Back in 2014, Julianne Wright took her son to Huntsville, Alabama, for a week at Space Camp.
While he was learning what it was like to be an astronaut, Wright spent that week in her hotel room drawing up a plan for an escape room business.
Now, nine years later, Wright’s business, Atomic Escape Rooms, has taken off like a rocket, with expansion plans underway. Spoiler alert: they involve Bigfoot, a glitter-and-paint party room and a new location.
It’s been a fun ride, Wright said.
“Seeing the excited customers is great,” she said. “People are so happy and having fun. Seeing that they liked one of my rooms, I love that. So it’s my ego too.”
Atomic Escape Rooms is at 1653 Fowler St. in Richland just north of Highway 240.
The business features 4,200 square feet of escape room fun, with four live rooms and three virtual reality rooms offering seven different challenges.
For the uninitiated, the physical adventure escape rooms involve using elements in the room to solve a series of puzzles and to find clues to escape the room within 60 minutes.
The virtual escape room has participants slipping on a headset attached to a backpack along with hand controllers to immerse themselves in a video game-like environment.
Customers continue to fill up available weekend time slots at Atomic Escape Rooms. Weekdays are getting busier too.
But there are people who still don’t know the place is here, Wright said.
“The dinner shows we do have introduced us to the theater community, which helped us get more people to the escape rooms. Now, we have a mailing list to 20,000 people,” she said.
Atomic Escape has 25 employees. “A year ago we had 20,” she said.
Recently, Wright added another live escape room to her lineup, Secrets of the Carousel, at the Gesa Carousel of Dreams in the Southridge area of Kennewick.
Wright leased two suites in a nearby new flex space development for their latest adventures. It’s not far from Atomic Escape, across Highway 240, at 1333 Tapteal Drive in Richland.
Their new escape room, Expedition Bigfoot, will be offered in a 1,600-square-foot indoor space to simulate the outdoors. “Scary” and “not-so-scary” levels will be offered.
Wright and her husband have been planning the Bigfoot challenge for a while. In December, they bought 126 artificial Christmas trees to turn the indoor space into an outdoor challenge arena.
“We expect the new Bigfoot room to open within five months,” Wright said. “I’ve learned that people like physical challenges. And Bigfoot will have a lot of physical puzzles.”
Their second 1,600-square-foot suite will be the Splatter Zone.
“It’s a party space, where people can throw paint at their friends.

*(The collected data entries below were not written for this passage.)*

-- ==== Sys2Proof/Laws/Exec.lean ====
section
/-! SUPPORT. What executing an instruction can do to a state, said once for all instructions: `exec_ends`. -/

namespace Sys2Proof.Laws

open Sys2Proof.Machine Sys2Proof.Claims

/-! ### Work on a state -/

/-- What the work of an instruction, before its end, keeps of the state `s` it began in. -/
structure Worked (s u : State) : Prop where
  eip : u.eip = s.eip
  next : u.next = s.next
  count : u.instrCount = s.instrCount
  config : u.config = s.config
  terminal : u.terminal = s.terminal
  halted : u.halted = s.halted
  memory : s.memOk → u.memOk
  top : s.topSynced → u.topSynced
  flags : FlagsSameBut [0, 6, 7, 10, 11] s u

theorem worked_refl (s : State) : Worked s s :=
  ⟨rfl, rfl, rfl, rfl, rfl, rfl, id, id, fun _ _ => rfl⟩

theorem worked_trans {s u v : State} (h : Worked s u) (k : Worked u v) : Worked s v where
  eip := k.eip.trans h.eip
  next := k.next.trans h.next
  count := k.count.trans h.count
  config := k.config.trans h.config
  terminal := k.terminal.trans h.terminal
  halted := k.halted.trans h.halted
  memory hm := k.memory (h.memory hm)
  top ht := k.top (h.top ht)
  flags i hi := (k.flags i hi).trans (h.flags i hi)

/-- General registers, slots, tags, the control word and the draws are free. -/
theorem worked_of {s u : State}
    (h : u = { s with x := u.x, fpuStack := u.fpuStack, fpuControl := u.fpuControl, fpuTag := u.fpuTag,
                      draws := u.draws }) : Worked s u := by
  rw [h]
  exact ⟨rfl, rfl, rfl, rfl, rfl, rfl, id, id, fun _ _ => rfl⟩

theorem worked_setGpr (s : State) (i : Reg) (v : Word) : Worked s (s.setGpr i v) := worked_of rfl

theorem worked_setReg {w : Nat} {acc : Access w} (hacc : Faithful acc) (s : State) (i : Reg) (v : BitVec w) :
    Worked s (acc.setReg s i v) := by
  rw [hacc.rest]
  exact worked_of rfl

theorem worked_setR16 (s : State) (i : Reg) (v : Half) : Worked s (s.setR16 i v) := worked_of rfl

/-- A flags word that differs in the listed bits alone. -/
theorem worked_setFlags (s : State) {f : BitVec 32} (h : FlagsSameBut [0, 6, 7, 10, 11] s { s with flags := f }) :
    Worked s { s with flags := f } :=
  ⟨rfl, rfl, rfl, rfl, rfl, rfl, id, id, h⟩

/-- One of the five flags written. -/
theorem worked_setBit (s : State) {n : Nat} (b : Bool) (hn : n ∈ [0, 6, 7, 10, 11]) :
    Worked s { s with flags := setBit s.flags n b } := by
  apply worked_setFlags
  intro k hk
  exact getLsbD_setBit_other _ _ (fun h => hk (h ▸ hn))

theorem worked_setCf (s : State) (b : Bool) : Worked s (s.setCf b) := worked_setBit s b (by decide)
theorem worked_setZf (s : State) (b : Bool) : Worked s (s.setZf b) := worked_setBit s b (by decide)
theorem worked_setSf (s : State) (b : Bool) : Worked s (s.setSf b) := worked_setBit s b (by decide)
theorem worked_setDf (s : State) (b : Bool) : Worked s (s.setDf b) := worked_setBit s b (by decide)
theorem worked_setOf (s : State) (b : Bool) : Worked s (s.setOf b) := worked_setBit s b (by decide)

theorem worked_setZs {w : Nat} (s : State) (r : BitVec w) : Worked s (s.setZs r) :=
  worked_trans (worked_setZf s _) (worked_setSf _ _)

theorem worked_setAlu {w : Nat} (s : State) (r : AluResult w) : Worked s (s.setAlu r) :=
  worked_trans (worked_trans (worked_setCf s _) (worked_setOf _ _)) (worked_setZs _ _)

theorem worked_setAluKeepCf {w : Nat} (s : State) (r : AluResult w) : Worked s (s.setAluKeepCf r) :=
  worked_trans (worked_setOf s _) (worked_setZs _ _)

theorem worked_setMul (s : State) (b : Bool) : Worked s (s.setMul b) :=
  worked_trans (worked_setCf s _) (worked_setOf _ _)

theorem worked_setShift {w : Nat} (s : State) (op : ShiftOp) (r : AluResult w) : Worked s (s.setShift op r) := by
  have h := worked_trans (worked_setCf s r.cf) (worked_setOf _ r.of)
  unfold State.setShift
  split
  · exact worked_trans h (worked_setZs _ _)
  · exact h

theorem worked_setTop (s : State) (t : BitVec 3) : Worked s (s.setTop t) :=
  ⟨rfl, rfl, rfl, rfl, rfl, rfl, id, fun _ => withTop_top _ _, fun _ _ => rfl⟩

theorem worked_fpush (s : State) (v : F64) : Worked s (s.fpush v) :=
  worked_trans (worked_setTop s (s.fpuTop - 1)) (worked_of rfl)

theorem worked_fpop (s : State) : Worked s s.fpop :=
  worked_trans (worked_of rfl : Worked s (s.setTag s.fpuTop tagEmpty)) (worked_setTop _ _)

/-- A status word that keeps its TOP field. -/
theorem worked_status (s : State) {w : Half} (h : ∀ k, k < 3 → w.getLsbD (11 + k) = s.fpuStatus.getLsbD (11 + k)) :
    Worked s { s with fpuStatus := w } := by
  refine ⟨rfl, rfl, rfl, rfl, rfl, rfl, id, fun ht => ?_, fun _ _ => rfl⟩
  unfold State.topSynced at ht ⊢
  rw [← ht]
  apply BitVec.eq_of_getLsbD_eq
  intro k hk
  rw [BitVec.getLsbD_extractLsb', BitVec.getLsbD_extractLsb', h k hk]

theorem worked_setCc (s : State) (a b : F64) : Worked s (setCc s a b) := by
  obtain ⟨-, -, -, -, h5, h6⟩ := codes_setCc s a b
  have := worked_status s (w := (setCc s a b).fpuStatus)
    (fun k hk => h5 (11 + k) (by omega) (by omega) (by omega) (by omega))
  rw [h6]
  exact this

theorem worked_setEfl (s : State) (a b : F64) : Worked s (setEfl s a b) := by
  obtain ⟨-, -, -, h4, h5⟩ := flags_setEfl s a b
  have h := worked_setFlags s (f := (setEfl s a b).flags) (fun k hk => h4 k (by
    simp only [List.mem_cons, List.not_mem_nil, or_false, not_or] at hk ⊢
    omega))
  rw [h5]
  exact h

theorem worked_settle (s : State) (r : Option F64) : Worked s (settle s r).1 := by
  cases r with
  | some v => exact worked_refl s
  | none => exact worked_of rfl

theorem worked_putResult (s : State) (i : Reg) (r : Option F64) : Worked s (putResult s i r) :=
  worked_trans (worked_settle s r) (worked_of rfl)

theorem worked_initFpu (s : State) : Worked s (initFpu s) :=
  ⟨rfl, rfl, rfl, rfl, rfl, rfl, id, fun _ => (by decide : (0 : Half).extractLsb' 11 3 = 0), fun _ _ => rfl⟩

theorem worked_clearExceptions (s : State) : Worked s { s with fpuStatus := s.fpuStatus &&& 0x7F00 } := by
  apply worked_status
  intro k hk
  rw [BitVec.getLsbD_and]
  have : (0x7F00 : Half).getLsbD (11 + k) = true := by interval_cases k <;> rfl
  rw [this, Bool.and_true]

theorem worked_writeLE (s : State) {a n : Nat} (v : Nat) (h : a + n ≤ s.config.memSize) :
    Worked s { s with mem := s.mem.writeLE a n v } :=
  ⟨rfl, rfl, rfl, rfl, rfl, rfl, fun hm => ⟨writeLE_wf _ _ _ hm.1, writeLE_within _ _ hm.2 h⟩, id, fun _ _ => rfl⟩

/-! ### Results -/

/-- Whatever the result is, if it is no fault it satisfies `P`. -/
def Sound {α : Type} (P : α → Prop) (r : Except Fault α) : Prop := ∀ a, r = .ok a → P a

theorem sound_ok {α : Type} {P : α → Prop} {a : α} (h : P a) : Sound P (.ok a) := by
  intro b hb
  cases hb
  exact h

theorem sound_error {α : Type} {P : α → Prop} (f : Fault) : Sound P (.error f) := by
  intro b hb
  cases hb

theorem sound_bind {α β : Type} {P : α → Prop} {Q : β → Prop} {r : Except Fault α} {k : α → Except Fault β}
    (h : Sound P r) (hk : ∀ a, P a → Sound Q (k a)) : Sound Q (r >>= k) := by
  cases r with
  | error f => exact sound_error f
  | ok a => exact hk a (h a rfl)

theorem sound_memRead (w : Nat) (s : State) (a : Word) : Sound (fun _ => True) (s.memRead w a) := fun _ _ => trivial

theorem sound_memWrite {w : Nat} (s : State) (a : Word) (v : BitVec w) : Sound (Worked s) (s.memWrite a v) := by
  unfold State.memWrite
  split
  · rename_i h
    exact sound_ok (worked_writeLE s _ (of_decide_eq_true h))
  · exact sound_error _

theorem sound_readRm {w : Nat} (acc : Access w) (s : State) (rm : RM) : Sound (fun _ => True) (readRm acc s rm) :=
  fun _ _ => trivial

theorem sound_writeRm {w : Nat} {acc : Access w} (hacc : Faithful acc) (s : State) (rm : RM) (v : BitVec w) :
    Sound (Worked s) (writeRm acc s rm v) := by
  cases rm with
  | reg r => exact sound_ok (worked_setReg hacc s r v)
  | mem m => exact sound_memWrite s _ v

theorem sound_push32 (s : State) (v : Word) : Sound (Worked s) (push32 s v) :=
  sound_bind (sound_memWrite s _ v) fun _ h => sound_ok (worked_trans h (worked_setGpr _ _ _))

theorem sound_pop32 (s : State) : Sound (fun p => Worked s p.2) (pop32 s) :=
  sound_bind (sound_memRead 32 s _) fun _ _ => sound_ok (worked_setGpr _ _ _)

/-! ### Ends -/

/-- An instruction begun in `s` ended in `t`: its work was done, and it went to some address. -/
def Ends (s t : State) : Prop := ∃ (u : State) (a : Word), Worked s u ∧ t = u.jump a

theorem ends_complete {s u : State} (h : Worked s u) : Ends s u.complete := ⟨u, u.next, h, rfl⟩

theorem ends_jump {s u : State} (a : Word) (h : Worked s u) : Ends s (u.jump a) := ⟨u, a, h, rfl⟩

theorem ends_byOpsize {s : State} {r r' : Except Fault State} (h : Sound (Ends s) r) (h' : Sound (Ends s) r') :
    Sound (Ends s) (byOpsize s r r') := by
  unfold byOpsize
  split
  · exact h
  · exact h'

section
variable {w : Nat} {acc : Access w} (hacc : Faithful acc) (s : State)
include hacc

theorem ends_storeRm (v : BitVec w) : Sound (Ends s) (storeRm acc s v) :=
  sound_bind (sound_writeRm hacc s _ v) fun _ h => sound_ok (ends_complete h)

theorem ends_loadRm : Sound (Ends s) (loadRm acc s) :=
  sound_bind (sound_readRm acc s _) fun _ _ => sound_ok (ends_complete (worked_setReg hacc _ _ _))

theorem ends_loadImm : Ends s (loadImm acc s) := ends_complete (worked_setReg hacc _ _ _)

theorem ends_loadMoffs : Sound (Ends s) (loadMoffs acc s) :=
  sound_bind (sound_memRead w s _) fun _ _ => sound_ok (ends_complete (worked_setReg hacc _ _ _))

We’ll have music, black lights, water guns filled with paint, balloons with paint and glitter,” Wright said.
The Splatter Zone and party room should be open around May 1.
It’s bound to be popular as Atomic Escape caters to groups.
“We’ve had graduation parties. There have been prom parties, bachelorette parties, team building, family reunions and retirement parties,” Wright said.
Wright happily traded her information technology job for escape room adventures.
For 26 years, she worked in the Hanford area in IT. Her husband, Troy, works for Kadlec in the health care field.
“I wanted to be my own boss,” Julianne said. “I was done (with IT) in 2016. So Troy and I were trying to build a business on the weekends.”
The idea for the escape room business was formulated during that week in Huntsville, and she stayed and worked at Hanford until the income from their new business allowed her to quit her main gig.
Julianne tried explaining to her husband her idea and how it would work, but it took her a weekend in their kitchen making a model of her plans to convince him.
He became her construction manager, creating everything needed for each room.
“My husband has been so supportive,” she said.
Julianne got her business license in 2017, but her construction contractor from Seattle was hit by a car, delaying the launch at Fowler Street.
Without a physical location, Julianne took her act on the road, renting space in local hotels and using virtual reality equipment.
“I thought virtual reality wouldn’t last very long,” she admitted. “But virtual reality saved the business. We rented out hotel rooms, doing haunted houses virtual reality escape rooms. We could throw spiders at them, throw blood at them. It was an immediate hit. The customers loved it.”
Eventually, in July 2018, she opened the Fowler Street location.
Julianne comes up with many of the ideas for the live rooms herself, and the most popular is Case #79: The Gold Mine, where people must find the secret room to escape a gold mine.
There is also a bank robbery room, Santa Claus-themed room and a serial killer room.
The cost for any escape room adventure — live or virtual reality — is $28 per person.
It’s been a successful run so far. So much so, that Julianne finally gave her notice at Hanford in 2021.
Escape rooms are what she loves doing now.
“I’ve put my heart and soul into this,” she said.
She and her husband are their own research and development team.
They travel to Las Vegas three or four times a year — not to really gamble, but to check out escape rooms.
“Our last trip, we went to eight escape rooms in three days,” she said.
Atomic Escape Rooms: 1653 Fowler St., Richland; 509-735-4045; atomicescaperooms.com.